Both were opened while each city celebrated 400 years of existence. Each of them is still the most important football venue locally and both host great and electric derbies! Meet two cauldrons from Colombia!
Plans of building a new stadium for Bogota were first drawn in 1934 as the city was preparing for its 400th anniversary celebrations and first ever Bolivarian Games.
It's the very beginning of its existence that saw both official and unofficial names introduced. Patronage of Nemesio Comacho was earned by the local tycoon when he donated land for the stadium, which stood in El Campín (or camping in English, due to the park existing here).
Construction works were interrupted by a flood, but delays reached only a week, little enough to open in August 1938. Initially its stands held only 10,000 people, but were expanded to 23,500 in 1948. Then, just three years later came complete redevelopment that brought capacity to 54,000. But none of those numbers could effectively cope with demand for top games, leading to overcrowding being present in each of these configurations.
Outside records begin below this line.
-- ==== Sys2Proof/Machine/Package.lean ====
section
/-! DEFINITION. Steps of the package and of its host: rebasing, shoot-downs, connections and streams, spares and errors, harvest,
power, resets, bias flips, host accesses, migration, and writes to BAR0 (R302, R310 to R315, R325, R337, R347 to R349, R355 to
R367, R373 to R381, R410, R412). -/

namespace Sys2Proof.Machine

open Sys2Proof

/-! ## Every core of the package -/

/-- Fitted dies. -/
def State.fittedDies (s : State) : List Nat := (List.range 16).filter s.fitted

/-- Keys of every core of a fitted die, and of the clock of its pass. -/
def State.everyCore (s : State) : List Nat :=
  s.fittedDies.flatMap fun d => (List.range Config.coresPerDie).map (64 * d + ·) ++ [64 * d + 63]

/-- Every core's clock raised (R349, R380). -/
def State.raiseAll (s : State) (v : Nat) : State := s.everyCore.foldl (fun (t : State) k => t.raiseClock k v) s

/-- The highest clock of the package (R337, R367). -/
def State.topClock (s : State) : Nat := (s.everyCore.map fun k => (s.core k).clock).foldl Nat.max 0

/-! ## REBASE (R337) -/

/-- Stored timestamps of a die read as no less than a base; L1 and remote copies keep theirs and lapse (R337). -/
def Die.rebase (b : Nat) (d : Die) : Die := { d with evw := d.evw.map (Nat.max b), evr := d.evr.map (Nat.max b) }

/-- REBASE: once a clock has reached B + 2^31, every clock rises to B + 2^30 at least, and B, the epoch and REBASES move on
(R337). -/
def execRebase (s : State) : Res :=
  if s.topClock < s.base + 2 ^ 31 then .next s
  else
    let b := s.base + 2 ^ 30
    let s1 := s.raiseAll b
    let s2 := s1.fittedDies.foldl (fun (t : State) d => t.modDie d (Die.rebase b)) s1
    .next { s2 with base := b, epoch := s2.epoch + 1, rebases := s2.rebases + 1,
                    lines := s2.lines.map fun p => (p.1, { p.2 with wts := Nat.max b p.2.wts, rts := Nat.max b p.2.rts }) }

/-! ## Shoot-downs (R374 to R376) -/

/-- Address bits within the page of a KIND; 52 stands for every page of the context (R375). -/
def sweepBits (kind : Nat) : Nat := match kind with | 0 => 16 | 1 => 28 | 2 => 40 | _ => 64

/-- Whether a translation or an access of a context at an address is swept, by the size of the page that covers it. -/
def Shoot.hits (x : Shoot) (ctx va bits : Nat) : Bool :=
  let n := 2 ^ Nat.max bits (sweepBits x.kind)
  ctx == x.ctx && va / n == x.va.toNat / n

/-- Whether a held translation is swept. -/
def Shoot.entry (x : Shoot) (e : TlbEntry) : Bool := x.hits e.ctx (e.vpage * pageBytes e.level) (52 - 12 * e.level)

/-- Accesses in flight that were translated through a translation that is swept (R376). -/
def Shoot.waitsFor (x : Shoot) (r : Req) : Bool :=
  r.global && r.stage != .walk && r.stage != .logged && r.stage != .asleep && r.kind != .long && x.hits r.ctx r.va.toNat r.bits

/-- The sweep: every SDGEN one up, matching entries removed; a sleeping WAITV of the page translates again (R376). -/
def State.sweep (s : State) (x : Shoot) : State :=
  { s with
    cores := s.cores.map fun (p : Nat × Core) => (p.1, { p.2 with sdgen := p.2.sdgen + 1, tlb := p.2.tlb.filter (fun e => !x.entry e),
                                                                  lastPage := p.2.lastPage.filter fun e => !x.entry e.2 }),
    dies := s.dies.map fun (p : Nat × Die) => (p.1, { p.2 with tlb := p.2.tlb.filter fun e => !x.entry e }),
    reqs := s.reqs.map fun r =>
      if r.global && r.stage == .asleep && x.hits r.ctx r.va.toNat r.bits then { r with stage := .walk, sdgen := (s.core r.core).sdgen + 1 } else r }
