-- ==== Sys2Proof/Machine/Restore.lean ====
section
/-! DEFINITION. Restore: a saved cluster read back from its records and its call stacks alone (R29, R32, R36, R194, R212, R253, R272,
R274 to R277, R321, R323). -/

namespace Sys2Proof.Machine

open Sys2Proof

/-! ## Reading records -/

/-- The cause of a code. -/
def causeOf? (n : Nat) : Option Cause :=
  let all : List Cause := [.illop, .badTarget, .codeEnd, .unitAbsent, .page, .prot, .align, .rlock, .scratchOob, .joinMis, .sigMis, .stackOvf,
    .slotFault, .fmtFault, .mxQuart, .handle, .barFault, .xpair, .launchErr, .actBusy, .ecc, .poison, .linkErr, .timeSync, .brk, .trap,
    .watch, .step]
  all.find? fun c => c.code == n

/-- The cause of a code in a record. -/
def causeOfCode (n : Nat) : Cause := (causeOf? n).getD .poison

def kindOfCode (n : Nat) : FaultKind := match n with | 0 => .P | 1 => .H | 2 => .L | _ => .A

/-! ## Groups (R274) -/

/-- Entries of a trail in memory that hold poisoned bytes, as marks of an instruction address (R262). -/
def trailMarks (at' : DWord) (pc : DWord) (trail : List (Byte × Bool)) : List PoisonMark :=
  ((List.range 32).filter fun e => ((trail.drop (4 * e)).take 4).any (·.2)).map fun e =>
    ⟨BitVec.ofNat 5 e, at' + BitVec.ofNat 64 (4 * e), pc, none⟩

/-- A lane from its HEAD and NET, its trail and its pantry. -/
def laneFrom (hn trail pantry : List Byte) (p l : Nat) (marks : List PoisonMark) : Lane :=
  { head := BitVec.ofNat 5 (byteAt hn 0), net := BitVec.ofNat 8 (byteAt hn 1),
    trail := Vector.ofFn fun i => BitVec.ofNat 32 (fieldOf trail (4 * i.val) 4), pend := [], poison := marks,
    pantry := Vector.ofFn fun j => if j.val < p then BitVec.ofNat 32 (fieldOf pantry (128 * j.val + 4 * l) 4) else 0 }

/-- A divergence entry from its bytes, none where it is closed (R29). -/
def divFrom (bs : List Byte) : Option DivEntry :=
  if fieldOf bs 0x10 4 = 0 then none
  else some ⟨BitVec.ofNat 64 (fieldOf bs 0 8), BitVec.ofNat 64 (fieldOf bs 8 8), BitVec.ofNat 32 (fieldOf bs 0x10 4),
    BitVec.ofNat 32 (fieldOf bs 0x14 4), BitVec.ofNat 32 (fieldOf bs 0x18 4), BitVec.ofNat 8 (byteAt bs 0x1C), fieldOf bs 0x1D 2⟩

/-- Divergence entries of indices from `lo` on, from their bytes. -/
def divsFrom (lo n : Nat) (bs : List Byte) : Sparse DivEntry :=
  (List.range n).filterMap fun j => (divFrom (bs.drop (32 * j))).map fun d => (lo + j, d)

/-- A slice from a record's header (R274). -/
def sliceFrom (h : List Byte) (skips : Nat) (s : Nat) : Slice :=
  let sp := byteAt h (0x70 + s)
  { Slice.start (BitVec.ofNat 64 (fieldOf h (8 + 8 * s) 8)) with
    iidx := byteAt h (0x68 + s), active := BitVec.ofNat 4 (byteAt h (0x48 + 4 * s)), exited := BitVec.ofNat 4 (byteAt h (0x48 + 4 * s) / 16),
    depth := fieldOf h (0x4A + 4 * s) 2, dvtop := BitVec.ofNat 6 (byteAt h (0x49 + 4 * s)), handler := decide (sp / 8 % 2 = 1),
    skip := decide (sp / 8 % 2 = 1) && skips.testBit (sp % 8) }

/-- A group from its record, which stands at an address, the divergence entries `st` that its call stack has, and Sundoc's account of it,
whose log entries are numbered from `op` on; its call records stay in memory (R34, R36, R274, R281). -/
def Launch.groupFrom (l : Launch) (priv : Bool) (cluster index placedAt : Nat) (at' : DWord) (rs : List (Byte × Bool)) (st : List Byte)
    (note : GroupNote) (op : Nat) : Group :=
  let r := rs.map (·.1)
  let skips := fieldOf r 0xA0 1
  let slices : Vector Slice 8 := Vector.ofFn fun s => sliceFrom r skips s.val
  let flags := fieldOf r 6 2
  let cause := byteAt r 0x88
  let fault : Option FaultRec := if flags % 32 = 0 ∨ cause = 0 then none
    else some ⟨causeOfCode cause, kindOfCode (byteAt r 0x8B), BitVec.ofNat 64 (fieldOf r 0x90 8), BitVec.ofNat 64 (fieldOf r 0x98 8),
      byteAt r 0x89, byteAt r 0x8A, note.entry.map (op + ·)⟩
  let status : Status := if flags % 2 = 1 then .faulted (decide (flags / 2 % 2 = 1)) (decide (flags / 4 % 2 = 1))
    else if flags / 8 % 2 = 1 then .debug else if l.stopped then .gridStop else .running
  let base := l.group priv cluster index placedAt (BitVec.ofNat 64 (fieldOf r 0x80 8))
  let known := fun (key : Nat) => (Sparse.get? note.marks key).getD []
  let lane := fun (i : Nat) =>
    let off := 0x1000 + 128 * i
    laneFrom (r.drop (0x100 + 2 * i)) (r.drop off) (r.drop 0x2000) l.hdr.pantry i
      ((trailMarks (at' + BitVec.ofNat 64 off) (BitVec.ofNat 64 (fieldOf r (8 + 8 * (i / 4)) 8)) (rs.drop off)).map fun m =>
        ((known i).find? fun n => n.entry == m.entry).getD m)
  { base with
    lanes := Vector.ofFn fun i => lane i.val, slices := slices,
    scalars := Vector.ofFn fun i => BitVec.ofNat 32 (fieldOf r (0x140 + 4 * i.val) 4),
    flags := Vector.ofFn fun i => byteAt r (0x2C0 + i.val),
    clear := (List.range 12).foldl (fun x i => if byteAt r (0x2C0 + i) = 0 then x ||| BitVec.ofNat 12 (2 ^ i) else x) 0,
    div := divsFrom 0 32 (r.drop 0xB00) ++ divsFrom 32 (fieldOf r 0x7A 2 - 32) st,
    recHeld := (note.marks.filter fun p => 32 ≤ p.1 && !p.2.isEmpty).map fun p => (p.1, [], p.2),
    traps := note.traps.map fun p => (p.1, { p.2 with op := p.2.op.map (op + ·) }), async := note.async, sPoison := note.scalar,
    fabWin := note.win, actBank := byteAt r 0x7E, status := status, fault := fault, drainFault := decide (flags / 16 % 2 = 1) }

/-! ## The operand log (R212, R271) -/

/-- An entry of a lane waits for a request: in its trail, or in the call record of the level that Sundoc's account has for it. -/
def Group.waitEntries (g : Group) (lane : Fin 32) (level : Nat) (ps : List Pending) : Group :=
  if level = 0 then { g with lanes := g.lanes.set lane { g.lanes[lane] with pend := g.lanes[lane].pend ++ ps } }
  else
    let held := (Sparse.get? g.recHeld (laneKey level lane.val)).getD ([], [])
    { g with recHeld := Sparse.put g.recHeld (laneKey level lane.val) (held.1 ++ ps, held.2) }
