/-! ## The fabric -/

/-- R210, R211, R419 to R422: the fabric instructions whose addresses pass their checks and overlap no logged access complete: FWRITE and
FATOM, which takes a log place, with one request to the other
device for each active lane, FATOM with the entry of the old value reserved; FCOPY by starting its operation; WINFENCE at once where
nothing of the group is outstanding, and no byte of this device's memory changes. An FATOM that its home has refused is reported by
WINFENCE, which is the model's choice (log entry 82). -/
def Obligations.FabricInstructionsComplete : Prop :=
  ∀ (s : State) (g : Group) (f : YFields),
    let k := s.iss.core
    (s.MemReady (.fwrite f) g → s.fabricFault g (fwriteBytes f) (s.fabricAddrs g f) = none →
      s.loggedOverlap g .global (fwriteBytes f) ((s.fabricAddrs g f).map (·.2)) = [] → s.windowClear g (f.sub.getLsbD 2) .fabric →
      ∃ t h, exec (.fwrite f) s = .next t ∧ t.group? k s.iss.frame = some h ∧ h.lanes = g.lanes ∧ h.scalars = g.scalars ∧
        s.Sends t ((s.fabricAddrs g f).map fun p => (p.1.val, .store, p.2, fwriteBytes f, s.fwriteData g f p.1))) ∧
    (s.MemReady (.fatom f) g → s.fabricFault g 4 (s.fabricAddrs g f) = none →
      s.loggedOverlap g .global 4 ((s.fabricAddrs g f).map (·.2)) = [] → s.logPlaces k s.iss.frame + 1 ≤ 4 →
      ∃ t h, exec (.fatom f) s = .next t ∧ t.group? k s.iss.frame = some h ∧ h.scalars = g.scalars ∧
        s.Sends t ((s.fabricAddrs g f).map fun p =>
          (p.1.val, .atomic (fatomOp f.sub.toNat) false, p.2, 4, leBytes 4 (s.ySrc g g.lanes[p.1] f))) ∧
        g.reserved h s.iss.mask 1) ∧
    (∀ idx, s.MemReady (.fcopy f) g → s.fcopyFault g (g.block f.sidx.toNat 6) = none → s.windowClear g (f.sub.getLsbD 0) .fabric →
      (s.core k).freeHandle 0 = some idx → s.locksFree g (fcopyRegions (g.block f.sidx.toNat 6)) = true →
      ∃ t h, exec (.fcopy f) s = .next t ∧ t.group? k s.iss.frame = some h ∧ h.lanes = g.lanes ∧ t.mem = s.mem ∧
        h.scalars = (g.setHandle (f.imm.toNat % 128) ((s.core k).handleWord idx)).scalars ∧
        ((t.core k).handle idx).state = .running ∧ ((t.core k).handle idx).op = 0x21 ∧
        ((t.core k).handle idx).block = g.block f.sidx.toNat 6) ∧
    (s.Ready (.winfence f) g → s.winState k s.iss.frame g.seq g = .done →
      exec (.winfence f) s = .next (s.finish { g with fabWin := none })) ∧
    (s.Ready (.winfence f) g → s.winState k s.iss.frame g.seq g = .timeSync → exec (.winfence f) s = .next (s.faultHere .timeSync 0)) ∧
    (∀ e, s.Ready (.winfence f) g → s.winState k s.iss.frame g.seq g = .refused e → exec (.winfence f) s = .next (s.faultLogged e))

/-- R410 to R415, R418, R420, R423, R425: the fabric's own steps. A request of another device counts its packets' retries at its port; outside every
aperture it is refused; a read is answered with the bytes; a write waits, with the context for which its aperture marks it, and is then performed at its home with FABMARK raised over its wts before the answer; a write
not delivered within eight windows and a request of a head flit in error complete with POISON, and the port's counter counts it; losing
the clock drops SYNC; FWINCFG takes 250 to 8,000 and FDEVCFG a device number while nothing remote is held; a WINFENCE ends when its
windows have passed. -/
def Obligations.FabricEventsComplete : Prop :=
  ∀ (s : State),
    (∀ r : RemoteRequest, s.hasFabric = true →
      let p := s.ports.toList.getD r.port (0, 0)
      let ports := s.ports.setIfInBounds r.port (p.1, (p.2 + r.retries) % 2 ^ 32)
      (s.aperture r = none → exec (.remoteRequest r) s =
        .next { s with ports := ports, nextReq := s.nextReq + 1, remoteReplies := s.remoteReplies ++ [(s.nextReq, .refused)] }) ∧
      (∀ a, s.aperture r = some a →
        (∀ n, r.kind = .read n → s.poisoned r.addr n = false → exec (.remoteRequest r) s =
          .next { s with ports := ports, nextReq := s.nextReq + 1, remoteReplies := s.remoteReplies ++ [(s.nextReq, .data (s.phys r.addr n) s.window?)] }) ∧
        ((∀ n, r.kind ≠ .read n) → exec (.remoteRequest r) s =
          .next { s with ports := ports, nextReq := s.nextReq + 1,
                         remotes := s.remotes ++ [⟨s.nextReq, r, if a.perm.getLsbD 2 then some a.ctx else none⟩] }))) ∧
    (∀ (o : RemoteOp) (bs : List Byte), s.remotes.find? (fun q => q.id == o.id) = some o →
      (∀ q ∈ s.remotes, q.req.dev = o.req.dev → o.id ≤ q.id) → o.req.kind = .write bs → Memory.wf s.mem = true →
      o.mark = none → isHbm o.req.addr = true → s.hostLine o.req.addr = false →
      (∀ j < bs.length, s.migrated (o.req.addr + j) = none ∧ s.place (o.req.addr + j) = o.req.addr + j) →
      ∃ t, exec (.remoteWritePerform o.id) s = .next t ∧
        (∀ a, Memory.get t.mem a = if o.req.addr ≤ a ∧ a < o.req.addr + bs.length then bs.getD (a - o.req.addr) 0 else Memory.get s.mem a) ∧
        t.fabmark = Max.max s.fabmark (((s.roomFor (lineOf o.req.addr)).lineTs (lineOf o.req.addr)).rts + 1) ∧
        t.remoteReplies = s.remoteReplies ++ [(o.id, .data [] s.window?)] ∧ t.remotes = s.remotes.filter fun q => q.id != o.id) ∧
    (∀ (id : Nat) (r : Req), s.req? id = some r →
      (r.dev = true → r.kind = .store → r.stage = .reply → r.lane < 34 → r.sent + 8 * s.winLen.toNat ≤ s.ptime →
        ∃ t, exec (.remoteWriteTimeout id) s = .next t ∧ t.mem = s.mem ∧ t.reqs = s.reqs.filter (fun q => q.id != r.id) ∧
          t.reports = s.reports ++ [.remoteTimeout r.core r.frame] ∧
          ∀ g, s.group? r.core r.frame = some g → ∃ h, t.group? r.core r.frame = some h ∧ h.async = g.async ++ [⟨.poison, r.va, r.mask⟩]) ∧
      (∀ port < 32, r.global = true → r.kind = .load → r.stage = .ready → r.lane < 34 →
        ∃ t q, exec (.headFlitError id port) s = .next t ∧ t.mem = s.mem ∧ t.req? id = some q ∧ q.stage = .data ∧ q.poison = true ∧
          (t.ports.toList.getD port (0, 0)).1 = ((s.ports.toList.getD port (0, 0)).1 + 1) % 2 ^ 32 ∧
          ∀ g, s.group? r.core r.frame = some g → ∃ h, t.group? r.core r.frame = some h ∧ h.async = g.async ++ [⟨.linkErr, 0, r.mask⟩])) ∧
    (exec (.syncLoss none) s = .next { s with clockStop := true, timeSync := false, errLow := 0 }) ∧
    (∀ e : BitVec 16, 50 < e.toNat → exec (.syncLoss (some e)) s = .next { s with timeErr := e, timeSync := false, errLow := 0 }) ∧
    (∀ e : BitVec 16, e.toNat ≤ 20 → s.errLow ≠ 0 → 2000000 ≤ s.cycle + 1 - s.errLow →
      exec (.syncRegain e) s = .next { s with clockStop := false, timeErr := e, timeSync := true }) ∧
    (∀ v : Word, s.hasRemoteCopy = false → s.remotes = [] → (∀ q ∈ s.reqs, q.dev = false) →
      exec (.fwincfgWrite v) s = .next (if 250 ≤ v.toNat ∧ v.toNat ≤ 8000 then { s with winLen := v } else s) ∧
      exec (.fdevcfgWrite v) s = .next { s with devNo := v.setWidth 12 }) ∧
    (∀ (k n slice : Nat) (g : Group) (w : Wait) (f : YFields), s.group? k n = some g → g.waitOf slice = some w → w.instr = .winfence f →
      g.status = .running → s.winState k n w.seq g = .done →
      exec (.winfenceWindowEnd k n slice) s = .next (s.endWait k n w fun g => { g with fabWin := none }))

/-! ## Mapped ranges and the nest unit -/

/-- R221, R223, R226, R230, R277, R320, R321, R342, R344, R345: MAP, SUBWAIT and SETTLE complete, and the steps of subscriptions and of
SETTLE. MAP adds an entry whose words are all invalid and clean; a subscription's counter starts at 0 when its last block has landed; a
forwarded write with none of its slice before it takes the next number; the update with the next number changes the bytes it names in the
range and no others, and counts; SUBWAIT reads range and count at issue, waits, and ends when the count is reached; SETTLE waits, and at its
end SWGEN has advanced on every core. That after a refill (R277, R321) the counter stands at the last write counted, and that the clock of
APPLIED is the largest wts of the writes counted, is the model's reading (log entries 69 and 102). -/
def Obligations.MappedRangesComplete : Prop :=
  ∀ (s : State),
    (∀ (g : Group) (f : EFields),
      let k := s.iss.core
      let c := s.core k
      let ws := g.block f.blk.toNat 6
      let mode := f.var.toNat % 4
      (s.MemReady (.mapRange f) g → s.mapFault g mode ws = none → s.splitWrites = false →
        ∃ t h m, exec (.mapRange f) s = .next t ∧ t.group? k s.iss.frame = some h ∧ h.lanes = g.lanes ∧ h.scalars = g.scalars ∧
          t.mem = s.mem ∧ (t.core k).scratch = c.scratch ∧ (t.core k).maps = c.maps ++ [m] ∧ m.launch = g.launch ∧ m.ctx = g.ctx ∧
          m.off = blockWord ws 0 ∧ m.len = blockWord ws 1 ∧ m.g = BitVec.ofNat 64 (blockWide ws 2) ∧ m.mode = mode ∧ m.applied = 0 ∧
          ∀ j < m.len / 4, (t.core k).status (c.mapBase m / 4 + j) = 0) ∧
      (∀ m o n, s.MemReady (.subwait f) g →
        (s.iss.kept = [] ∧ o = (g.scalar f.blk.toNat).toNat ∧ n = (g.scalar (f.blk.toNat + 1)).toNat ∨
          s.iss.kept = [o, n] ∧ o < 2 ^ 32 ∧ n < 2 ^ 32) →
        s.teamMap g o = some m → m.mode = 1 →
        let reached := (s.subOf k m).any (fun u => u.2.2.live) = true ∧ (BitVec.ofNat 32 m.applied - BitVec.ofNat 32 n).toNat < 2 ^ 31
        (reached → exec (.subwait f) s = .next ((s.raiseClock k m.appliedWts).advance)) ∧
        (¬ reached → ∃ t h, exec (.subwait f) s = .next t ∧ t.group? k s.iss.frame = some h ∧ t.mem = s.mem ∧ h.lanes = g.lanes ∧
          h.waits = g.waits ++ [⟨s.iss, .subwait f, g.seq, [o, n], s.iss.nextIdx == 0, true⟩])) ∧
      (s.MemReady (.settle f) g → s.settleFault g (g.block f.blk.toNat 8) = none → s.splitWrites = false →
        ∃ t h, exec (.settle f) s = .next t ∧ t.group? k s.iss.frame = some h ∧ h.lanes = g.lanes ∧ h.scalars = g.scalars ∧ t.mem = s.mem ∧
          h.waits = g.waits ++ [⟨s.iss, .settle f, g.seq, (g.block f.blk.toNat 8).map (·.toNat), s.iss.nextIdx == 0, false⟩])) ∧
    (∀ (k range : Nat) (m : MapRange), (s.core k).maps[range]? = some m →
      (∀ d n u, m.mode = 1 → m.toFill = [] → s.subOf k m = some (d, n, u) → u.live = false →
        let count := if u.counting then u.seqNo + u.writes.length else 0
        let last := if u.counting then (u.writes.map (·.wts)).foldl Nat.max u.lastWts else 0
        ∃ t, exec (.subscriptionFillDone k range) s = .next t ∧ t.mem = s.mem ∧
          Sparse.get? (t.die d).subs n = some { u with writes := [], unread := [], seqNo := count, counting := true, live := true, lastWts := last } ∧
          ∀ x ∈ (t.core k).maps, x.launch = m.launch → x.off = m.off → x.applied = count ∧ x.appliedWts = last) ∧
      (∀ n off bs wts, m.updates.find? (fun u => u.1 == m.applied + 1) = some (n, off, bs, wts) → Memory.wf (s.core k).scratch = true →
        let base := (s.core k).mapBase m + off
        ∃ t, exec (.updateApply k range) s = .next t ∧ t.mem = s.mem ∧
          (∀ a, Memory.get (t.core k).scratch a =
            if base ≤ a ∧ a < base + bs.length then bs.getD (a - base) 0 else Memory.get (s.core k).scratch a) ∧
          ∀ x ∈ (t.core k).maps, x.launch = m.launch → x.off = m.off → x.applied = m.applied + 1 ∧ x.appliedWts = Nat.max m.appliedWts wts)) ∧
    (∀ (d sub write k : Nat) (u : Sub) (w : SubWrite) (m : MapRange), Sparse.get? (s.die d).subs sub = some u → u.writes[write]? = some w →
      u.core = some k → u.counting = true → u.live = true → m ∈ (s.core k).maps → m.launch = u.launch → m.off = u.off →
      ((u.writes.take write).any fun v => v.slice == w.slice) = false →
      ∃ t, exec (.sequencerNumber d sub write) s = .next t ∧ t.mem = s.mem ∧
        Sparse.get? (t.die d).subs sub = some { u with seqNo := u.seqNo + 1, writes := u.writes.eraseIdx write, lastWts := Nat.max u.lastWts w.wts } ∧
        ∃ x ∈ (t.core k).maps, x.updates = m.updates ++ [(u.seqNo + 1, w.off, w.bytes, w.wts)]) ∧
    (∀ (k n slice : Nat) (g : Group) (w : Wait) (f : EFields), s.group? k n = some g → g.waitOf slice = some w → w.instr = .settle f →
      (s.core k).stepping = [] →
      ∃ t h, exec (.settleComplete k n slice) s = .next t ∧ t.swgen = s.swgen + 1 ∧ (∀ p ∈ t.cores, p.2.swgen = s.swgen + 1) ∧
        t.group? k n = some h ∧ ∀ x ∈ h.waits, x.same w = false)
Crowds of up to 60,000 people forced one more expansion in 1968. This was about the time when modernisation process began – in 1967 first floodlit game was played, in 1969 came the first scoreboard. Later on capacity started going down, especially between 1998-2001, when the ground was conversed into an all-seater, with some 47,000 seats. Last, but also significant decrease came in 2011, as FIFA's expectations upon U20 World Cup forced a drop to 36,343.
In its history it held numerous sporting events, with Juegos Bolivarianos and youth World Cup already mentioned. There were also Copa CONMEBOL, Copa America and Copa Libertadores final, among others. And, of course numerous games by two tenant clubs – Santa Fe and Millonarios, both of which consider the stadium their home since 1940s.
Apart from sport there were also quite a few concerts organised here, with James Brown coming first in 1973.
Construction of a new stadium in San Fernando district (thus the nickname Sanfernandino) became possible in 1930 thanks to poet Pascual Guerrero, later patron of the ground, who donated land for the investment.
Its opening took place in 1937, coinciding with Cali's 400-year anniversary. Football moved in around 1948, while in 1954 decision was made to expand to nearby land with swimming pools, gymnasiums, etc., creating one of the best sports complexes in all of South America.
Though football wasn't the primary sport, it soon started growing with two largest clubs of Cali, America and Deportivo, finding their home for decades at this very address.
Interestingly, fanatic supporters of both sides occupy the very same sections of the stadium (upper tier of the southern stand), contrary to worldwide custom that opposite ends are chosen at shared stadia. Of course during derby clashes the 'away' side gets the northern away section, almost identic to their regular location.
The stadium went through several major revamps, mainly ahead of large tournaments – before 1971 Pan American Games, 1994 Pacific Games or 2001 Copa America. But the most spectacular changes came for 2011 U20 World Cup. Three sides of the stadium received their very first roof, while the east one also got balconies for press representatives, later transformed into regular advertising space. Ironically, the stadium wasn't ready for the 2011 event, getting finished afterwards.